ERBIL, Kurdistan Region (Kurdistan24) - Turkey's pro-Kurdish Peoples' Democratic Party (HDP) on Friday lambasted a recent resolution by the Turkish government to ban the use of the words 'Kurdistan' and genocide' at the Parliament.

HDP’s spokesperson Osman Baydemir said they wouldn't abide by the new regulation that President Recep Tayyip Erdogan’s ruling Justice and Development Party (AKP), and its far-right ally in the Nationalist Movement Party (MHP) ratified last week.

"We will not keep quiet. We will call the Kurds, Kurdish. We will call Kurdistan, Kurdistan. And if there has been a genocide somewhere, we will name it genocide.
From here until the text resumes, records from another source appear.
-- ==== Sys2Proof/Machine/Regs.lean ====
section
/-! DEFINITION. The registers of the Lannil W8: one constructor of `Reg` per register that the register map
(spec/23_register_map.md, R893-R907) names, the fields of each with access type and reset value as the owning
chapter's table gives them, and the offsets at which they lie. -/

namespace Sys2Proof.Machine

/-- The registers (R893-R907). -/
inductive Reg where
  | stnGrade | stnTileCount | stnBindStatus | stnBindDetail | stnBindStats | bcnPeriod | bcnPeriodNext | bcnWatch
  | bcnSettleLen | bcnStatus | bcnPhase | bcnWatchCycles | bcnSkewComp | bcnMiss | bcnOverrunCount
  | bcnOverrunLast | tilWinSel | tilId | tilRole | tilSplit | tilStatus | tilTagStatus | tgpCtl | tgpState
  | tgpTrap | tgpTrapAddr | tgpWdog | tilCountIssue | tilCountIdle | tilCountTagStall | tilCountCacheHit
  | tilCountCacheMiss | tilCountReleaseLate | tilCountStaleDiscard | tilCountEccCorr | chnSlotCfg | chnSlotDest
  | chnSlotWindow | chnSlotDone | chnSlotStatus | chnSlotCtl | chnSlotCredit | strRule | strRuleParam
  | strRuleState | strStatus | strDrainCtl | strDrainStatus | strDrainBound | strCountFire | strCountWords
  | strCountDiscard | strCountStallOut | strCountStallPath | mshLlEntry | mshTileSector | mshPortCfg | mshStatus
  | mshSectorSel | mshEpoch | mshEpochCtl | mshOldEpochCount | mshCountFlits | mshCountStall
  | mshCountBoundaryDrop | mshCountMisroute | mshCountLinkCorr | mshCountLinkPoison | buyCfg | buyInit | buyTarget
  | buyState | buySectorGroup | buyKopArg | buyKop | buyStatus | buyCountOps | buyCountWatch | buyCountNotice
  | buyCountRefused | buyCountLate | buyCountWatchStall | buyCountSaturate | lnsMode | lnsGeom | lnsPanelOwner
  | lnsPanelMap | lnsDesc | lnsPreload | lnsStatus | lnsStretchLedger | lnsRepair | lnsCountPasses
  | lnsCountAbandoned | lnsCountBusy | lnsCountLoad | lnsCountFsStall | lnsCountSaturate | lnsCountReservedCode
  | fstRegionCfg | fstRegionSpan | fstRegionFill | fstStatus | mveStatus | stgEngineStatus | stgLateLast
  | fstCountAccess | fstCountConflict | fstCountRefused | fstCountEccCorr | fstCountPoison | mveCountOps
  | mveCountAbandoned | mveCountBusy | mveCountFsStall | mveCountSaturate | mveCountReservedCode | stgCountLines
  | stgCountReadStall | stgCountLate | sptSectorSel | sptState | sptTagParent | sptStatus | sptTileStatus
  | sptShadowMeta | sptCountConfirm | sptCountSquash | sptCountSweep | sptCountConflict | sptCountShadowStall
  | sptCountLinesCommit | sptCountLinesDiscard | sptCountDead | stnImageStatus | stnImageDetail | stnImageLoaded
  | stnImageFloor | stnOwner | stnCharSectorSel | stnCharState | stnCharRuns | pwrBayState | pwrStretchLedger
  | pwrStretchLive | pwrDroopCfg | pwrVfCore | pwrVfLens | pwrStatus | pwrRailStatus | stnNvInhibit | thmTemp
  | thmCfg | thmStatus | stnPlanStatus | stnPlanField | stnPlanSector | clkPllStatus | clkSrcStatus | clkSrcCfg
  | rstDomainCtl | rstStatus | rstCause | stnStartup | stnStartupFields | stnStartupPorts | stnFwStatus
  | hstRingCfg | hstRingState | hstMboxCmd | hstMboxStatus | hstTimeout | jlfCfg | jlfTimeout | fkpHeartbeat
  | fkpStatus | fkpCfg | stnSectorHealth | stnWdogCfg | stnWdogStatus | stnWdogAck | stnFoghorn | stnPeerCfg
  | stnPeerStatus | stnPeerCtl | dbgGroupSel | dbgBreak | dbgHaltCause | stnDebugSession | mgtUartCfg | mgtGpio
  | pwrEnergyWatch | pwrEnergyTotal | pwrAgeMargin | pwrCountStretch | pwrCountDenied | pwrCountGateFault | pwrCap
  | pwrWaferEnergy | pwrAlertEn | stnPlanBudget | stnPlanPredict | stnPlanCountBrownout | stnPlanCountLate
  | stnPlanCountShelved | stnPlanCountMiss | clkCountGated | clkCountLoss | clkEnable | clkRunning | stnCountFog
  | stnCountFailover | fkpCountMiss | fkpCountFence | dbgSampleCfg | dbgSample | dbgEventHead | dbgEventLost
  | stnEventHead | stnEventSel | stnEventIrq | stnDebugKey | stnDebugFields | dbgReg | hstRingReqBase
  | hstRingResBase | hstRingStatusAddr | hstRingOwned | hstCountFetched | hstCountRetired | hstCountResultBad
  | hstCountResultOverflow | hstCountBadTenant | hstMboxArg | hstMboxResult | jlfCountCrc | stnKeyFloor
  | stnImageId | stnImageDigest | fstWinAddr | fstWinData | sptShadowMask | sptShadowData | chnCountItems
  | chnCountWords | chnCountStallCredit | chnCountStallRecv | chnCountFlush | chnCountDiscard | chnCountCollide
  | mveDesc | bcnWatchField
  deriving DecidableEq, Repr

/-- Field access types (R10): read-only, read-write, write-one-to-clear, write-only, locked while an image is
loaded (R13, R14), reserved. -/
inductive Access where
  | ro | rw | w1c | wo | rwl | rsv
  deriving DecidableEq, Repr

/-- One field of a register: bits `hi:lo`, access type, reset value. -/
structure FieldSpec where
  hi : Nat
  lo : Nat
  acc : Access
  reset : Nat
  deriving DecidableEq, Repr

/-- A named field: which register, which bits. -/
structure RegField where
  reg : Reg
  hi : Nat
  lo : Nat
  deriving DecidableEq, Repr

/-- One row of an offset table of R898, R901 or R902: `count` consecutive indices from `base` (R896). -/
structure RegRow where
  base : Nat
  reg : Reg
  count : Nat
  deriving DecidableEq, Repr
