/-- The tiles of a field that belong to a sector. -/
def State.tilesOf (s : State) (f sec : Nat) : List Nat :=
  s.regs.filterMap fun (k, v) =>
    if k.reg = .mshTileSector ∧ fieldOf k.unit = f ∧ v.toNat % 4096 = sec then some k.unit else none

/-- The sectors of which a field holds tiles, each once. -/
def State.sectorsIn (s : State) (f : Nat) : List Nat :=
  (s.regs.filterMap fun (k, v) =>
    if k.reg = .mshTileSector ∧ fieldOf k.unit = f ∧ v.toNat % 4096 ≠ 0xFFF then some (v.toNat % 4096)
    else none).eraseDups

/-- The fields that hold tiles of a sector, in ascending order. -/
def State.fieldsOf (s : State) (sec : Nat) : List Nat :=
  (List.range 64).filter fun f => s.regs.any fun (k, v) =>
    decide (k.reg = .mshTileSector) && decide (fieldOf k.unit = f) && decide (v.toNat % 4096 = sec)

/-- The home field of a sector: the lowest-numbered field that holds it (R561). -/
def State.homeOf (s : State) (sec : Nat) : Nat := (s.fieldsOf sec).headD 0

/-- Whether a sector is draining in a field (R315, R316). -/
def State.isDraining (s : State) (f sec : Nat) : Bool := (s.fld f).draining.any (·.1 = sec)

/-- Whether a sector is quiesced in a field (R317, R319). -/
def State.isQuiesced (s : State) (f sec : Nat) : Bool := (s.fld f).quiesced.contains sec

/-- Whether an image is started (R607). -/
def State.imageStarted (s : State) : Bool := s.gf F.stnImageLoaded_state = 3

/-- Whether an image is loaded (R607). -/
def State.imageLoaded (s : State) : Bool := decide (2 ≤ s.gf F.stnImageLoaded_state ∧ s.gf F.stnImageLoaded_state ≤ 3)

/-- Whether an access mode admits a sector (R402, R505): 0 OWNER, 1 GROUP by `BUY_SECTOR_GROUP` of block `b`, 2 ANY. -/
def State.accessAdmits (s : State) (b mode owner sec : Nat) : Bool :=
  match mode with
  | 0 => owner ≠ 0xFFF && owner = sec
  | 1 => owner ≠ 0xFFF && sec ≠ 0xFFF &&
      s.gf F.buySectorGroup_group b sec = s.gf F.buySectorGroup_group b owner
  | 2 => true
  | _ => false

/-! ### What a field window answers while its field is down (R773, R850, R908) -/

/-- State of a bay: 0 DARK, 1 RAMPING, 2 LIT, 3 FOGGED, 4 DARK_FAULT, 5 RETIRED. -/
def State.bayState (s : State) (b : Nat) : Nat := s.gf F.pwrBayState_state (fieldOfBay b) (bayInField b)

/-- Whether a tile lies in a DARK bay of a fogged field (R850). -/
def State.darkTile (s : State) (t : Nat) : Bool :=
  (s.fld (fieldOf t)).fogged && (decide (s.bayState (bayOf t) = 0) || decide (4 ≤ s.bayState (bayOf t)))

/-- Whether the state of a field refuses an access to offset `off` of its window: not started (R773), in reset but for reads of
the FKP block, or fogged but for reads (R850, R908). -/
def State.barred (s : State) (f off : Nat) (write : Bool) : Bool :=
  decide (f < 64) && (!(s.gf F.stnStartupFields_running).testBit f ||
    (s.flag F.fkpStatus_resetting f && (write || decide (0x10000 ≤ off))) || ((s.fld f).fogged && write))

/-- The groups of a tile's character mask. -/
def State.groupsOfTile (s : State) (t : Nat) : List Nat := (List.range 8).filter fun g => (s.til t).active.testBit g

end Sys2Proof.Machine
end

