/-- The words that the instruction a tile issues next reads or writes through the core port, and the cycle it issues in (R156). -/
def State.coreNext (s : State) (t : Nat) : Option (Nat × List Nat) :=
  (s.scan t).bind fun g => match s.nextOf t g with
    | .go c i =>
      let x := s.mkCtx t g c i
      if settleStart (s.fld (fieldOf t)) ≤ c ∨ ((s.breakAt t g).isSome ∧ (s.grp t g).skipBreak = false) ∨ x.quiet = true then none
      else match i with
        | .loc _ _ _ _ a woff => some (c, x.lanes.map (x.offset a woff))
        | .sendm _ _ _ _ ua _ n1 => if x.em = 0 then none
            else some (c, (List.range (n1.toNat + 1)).map fun j => (x.grp.uni ua.toNat).toNat + 4 * j)
        | .rem op _ _ _ ap _ => if op = .rst then none
            else some (c, ((x.lanes.map (pairAddr x.grp ap.toNat)).filter fun a => addrSpace a = 0 && addrTile a = t).map (· % 2 ^ 16))
        | _ => none
    | _ => none

/-- Whether the core port touches one of some words no later than cycle `c`, so that it acts first (R157). -/
def State.coreFirst (s : State) (t c : Nat) (offs : List Nat) : Bool :=
  match s.coreNext t with
  | some (k, l) => decide (k ≤ c) && l.any offs.contains
  | none => false

/-- The executed cycles for which a request occupies the service port, at 16 B each (R156). -/
def svcCycles : SvcReq → Nat
  | .store p => blocks16 p.storeOffs
  | .load _ => 4
  | _ => 1

/-- A service request served in cycle `c`; `k` is its place in the queue. -/
def State.serve (s : State) (t c k : Nat) (r : SvcReq) : State :=
  let y := s.til t
  let s := s.setTil t { y with svcFree := s.after t c (svcCycles r) }
  let rest := s.setTil t { s.til t with svc := y.svc.eraseIdx k }
  match r with
  | .store p => rest.performStore t c p
  | .load p => rest.performLoad t c p
  | .window p => rest.performWindow t c p
  | .flag _ addr v mark => (rest.landWord t c addr mark { w := BitVec.ofNat 32 v }).getD s
  | .landing slot addr ws tail mark => s.performLanding t c k slot addr ws tail mark

/-- SERVICE_PORT_ACCESS (R156-R159, R245, R258, R259, R272, R558): the highest-priority waiting request is served, in the first
executed cycle in which the port is free for it; where the core port touches its words first, it waits. -/
def execServicePortAccess (t : Nat) (s : State) : Host.Outcome State Fault Refusal :=
  onTile t (match s.svcNext t with
    | none => s
    | some (c, k, r) => if s.coreFirst t c (svcTouches r) then s else s.serve t c k r)

/-! ### Acknowledgements -/

/-- Held operations of a group whose earlier RSTs have all been performed (R232, R235). -/
def State.releasable (s : State) (t g : Nat) : List HeldOp :=
  (s.til t).held.filter fun h => h.group = g && (s.grp t g).rstOut.all fun n => h.bound ≤ n

/-- A buoy operation leaves the tile for its bay port, after its FAR packet where it has one (R389, R390). -/
def State.postBuoy (s : State) (t : Nat) (m : BuoyMsg) (far : Option Nat) : State :=
  let base : Packet := { id := 0, ty := .buoyOp, control := true, dest := bayPort (bayOf t), src := t, at_ := t
                         group := m.group }
  let s := match far with
    | some f => s.inject t { base with far := some f }
    | none => s
  s.inject t { base with buoy := some m }

/-- Releases what the group's performed stores no longer hold back; a released item's head enters the router in the cycle after
(R263). -/
def State.releaseHeld (s : State) (t g : Nat) : State :=
  let hs := s.releasable t g
  let y := s.til t
  let s := s.setTil t { y with held := y.held.filter fun h => !hs.contains h }
  s.each hs fun s h => match h.op with
    | some m => s.postBuoy t m h.far
    | none => match s.pkt (h.pkt - 1) with
      | some q => s.setPkt { q with since := max q.since (s.headAt t (s.cycle (fieldOf t))) }
      | none => s

/-- ACK (R222, R235): the store is performed; held buoy operations and R = 1 sends may follow. -/
def execAck (id : Nat) (s : State) : Host.Outcome State Fault Refusal :=
  match s.arrived id .ack with
  | none => .next s
  | some p =>
    let g := s.grp p.at_ p.group
    let s := s.dropPkt id
    let s := s.setGrp p.at_ p.group { g with rstOut := g.rstOut.filter (· ≠ p.serial) }
    .next (s.releaseHeld p.at_ p.group)

/-- NACK (R225): the group traps with REMOTE_REFUSED on its RST. -/
def execNack (id : Nat) (s : State) : Host.Outcome State Fault Refusal :=
  match s.arrived id .nack with
  | none => .next s
  | some p =>
    let s := s.dropPkt id
    if (s.grp p.at_ p.group).rstOut.contains p.serial then .next (s.trap p.at_ p.group (s.tileCycle p.at_) 0x06 p.pc p.full) else .next s

/-! ### Window accesses -/

/-- The completion of an access, as its requester sees it: 0 good, 1 Completer Abort or bus error, 2 poisoned. -/
def State.answer (s : State) (req : Requester) (status : Nat) (w : Word) : State :=
  { s with answers := mput s.answers req (status, w) }

/-- A window request for a word of a tile's SRAM (R183, R336, R337): it enters the mesh at the bay port of the tile's own bay, which
its Keeper uses (R329; DESIGN CHOICE, assumption 105). -/
def State.windowPacket (s : State) (req : Requester) (t off : Nat) (write : Option Word) : Packet :=
  { id := 0, ty := .kaccess, vc := 2, wafer := true, parity := s.parity (fieldOf t), len := b2n write.isSome, dest := t
    src := bayPort (bayOf t), at_ := bayPort (bayOf t), addr := off, body := write.toList.map fun w => { w := w }
    req := some req, write := write }

/-- The window request, ejected at its tile, that an access is. -/
def State.windowHere (s : State) (req : Requester) (t off : Nat) (write : Option Word) : Option Packet :=
  s.packets.find? fun p => decide (p.ty = .kaccess ∧ p.st = .ejected ∧ p.at_ = t ∧ p.addr = off ∧ p.req = some req ∧ p.write = write)

/-- KACCESS (R9, R21, R156, R183, R826): a window request for a word of a tile's SRAM goes out on VC2; one that has reached its tile
waits for the service port. A tile the wafer does not have, an access of another size, or one that the state of the field bars
completes as an abort or a bus error, and is logged; reads of a fogged field go over its configuration chain (R773, R850). -/
def execKaccess (req : Requester) (t : Nat) (access : SizedAccess) (write : Option Word) (s : State) :
    Host.Outcome State Fault Refusal :=
  let off := access.addr
  .next (
    if isTile t = false ∨ access.size ≠ 4 ∨ off % 4 ≠ 0 ∨ s.barred (fieldOf t) (0xA4000 + off) write.isSome = true then
      (s.refuse (if isTile t then fieldOf t else 64) req (globalOf t off)).answer req 1 0
    else if (s.fld (fieldOf t)).fogged then
      if s.darkTile t then s.answer req 0 0
      else (s.windowEcc t off).answer req (s.windowStatus t off) (s.windowRead t off)
    else match s.windowHere req t off write with
      | none => s.addPkt (s.windowPacket req t off write)
      | some p =>
        if s.storeFull t then s.stall t
        else (s.dropPkt p.id).setTil t { s.til t with svc := (s.til t).svc ++ [.window p] })

/-- A window request of a Keeper or the host that reaches a tile's service port, behind what waits there (R183). -/
def State.queueWindow (s : State) (req : Requester) (t off : Nat) (write : Option Word) : State :=
  let p := { s.windowPacket req t off write with at_ := t, st := .ejected, since := s.now }
  if s.storeFull t then s.addPkt p
  else s.setTil t { s.til t with svc := (s.til t).svc ++ [.window p] }

/-- Whether a window request finds a tile's service port with nothing to wait for (R156, R157, R183). -/
def State.portIdle (s : State) (t off : Nat) : Bool :=
  decide ((s.til t).svc = []) && !s.coreFirst t (s.cycle (fieldOf t)) [off / 4 * 4]

/-- KRESP (R183): the response has returned and completes the access; the requester latches it (`State.answers`). -/
def execKresp (id : Nat) (s : State) : Host.Outcome State Fault Refusal :=
  match s.arrived id .kresp with
  | none => .next s
  | some p => .next ((s.dropPkt id).answer (p.req.getD .block) p.status (p.body.headD { w := 0 }).w)

end Sys2Proof.Machine
end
In other words, we will not bow to fascism," Baydemir, also an MP for the Sanliurfa Province said.

The new law does not explicitly list banned words, terms or phrases but gives outlines on what not to say.

It states that MPs cannot use definitions that are "in violation of the administrative structure" as defined by the "indivisible wholeness" of the Republic of Turkey, thus effectively preventing lawmakers from referring to the Kurdish-majority regions as Kurdistan.

Baydemir along the party's co-leader Serpil Kemalbay has been leading a days-long demonstration in the major Kurdish city of Diyarbakir against Turkish authorities' crackdown on the HDP.

"They are founding a regime in which speech in the Parliament is banned," Baydemir said of the government, reported Kurdistan 24's Diyarbakir Bureau.

Using the term "genocide" in relation to the 1915 systematic extermination and deportation of the Armenian people by the Ottoman government, or "massacre" when referring to the numerous military campaigns against the Kurds since the beginning of the 20th century were also outlawed.

In Ankara, MP Lezgin Botan of the Van Province put a parliamentary question regarding the ban.

Botan asked the Speakership to explain the reasoning behind outlawing 'Kurdistan' in speech despite historical evidence that Kurdish settled areas have for a millennium been known as Kurdistan.

In the several-pages-long question released on HDP website, Botan also reminded that Erdogan himself had used the word 'Kurdistan' in previous speeches in reference to even the country's southeast.

"A nation's historical existence, its linguistic features, and onomastics are realities that cannot be banned or changed with bylaws," Botan stated.

Earlier this week, MP Imam Tascier of Diyarbakir defied the ban at the Parliament.

"I am a Kurd. My mother tongue is Kurdish and where I was born is Kurdistan. That's how it is for thousands of years since my ancestors' times," Tascier said, asking whether he would now be punished.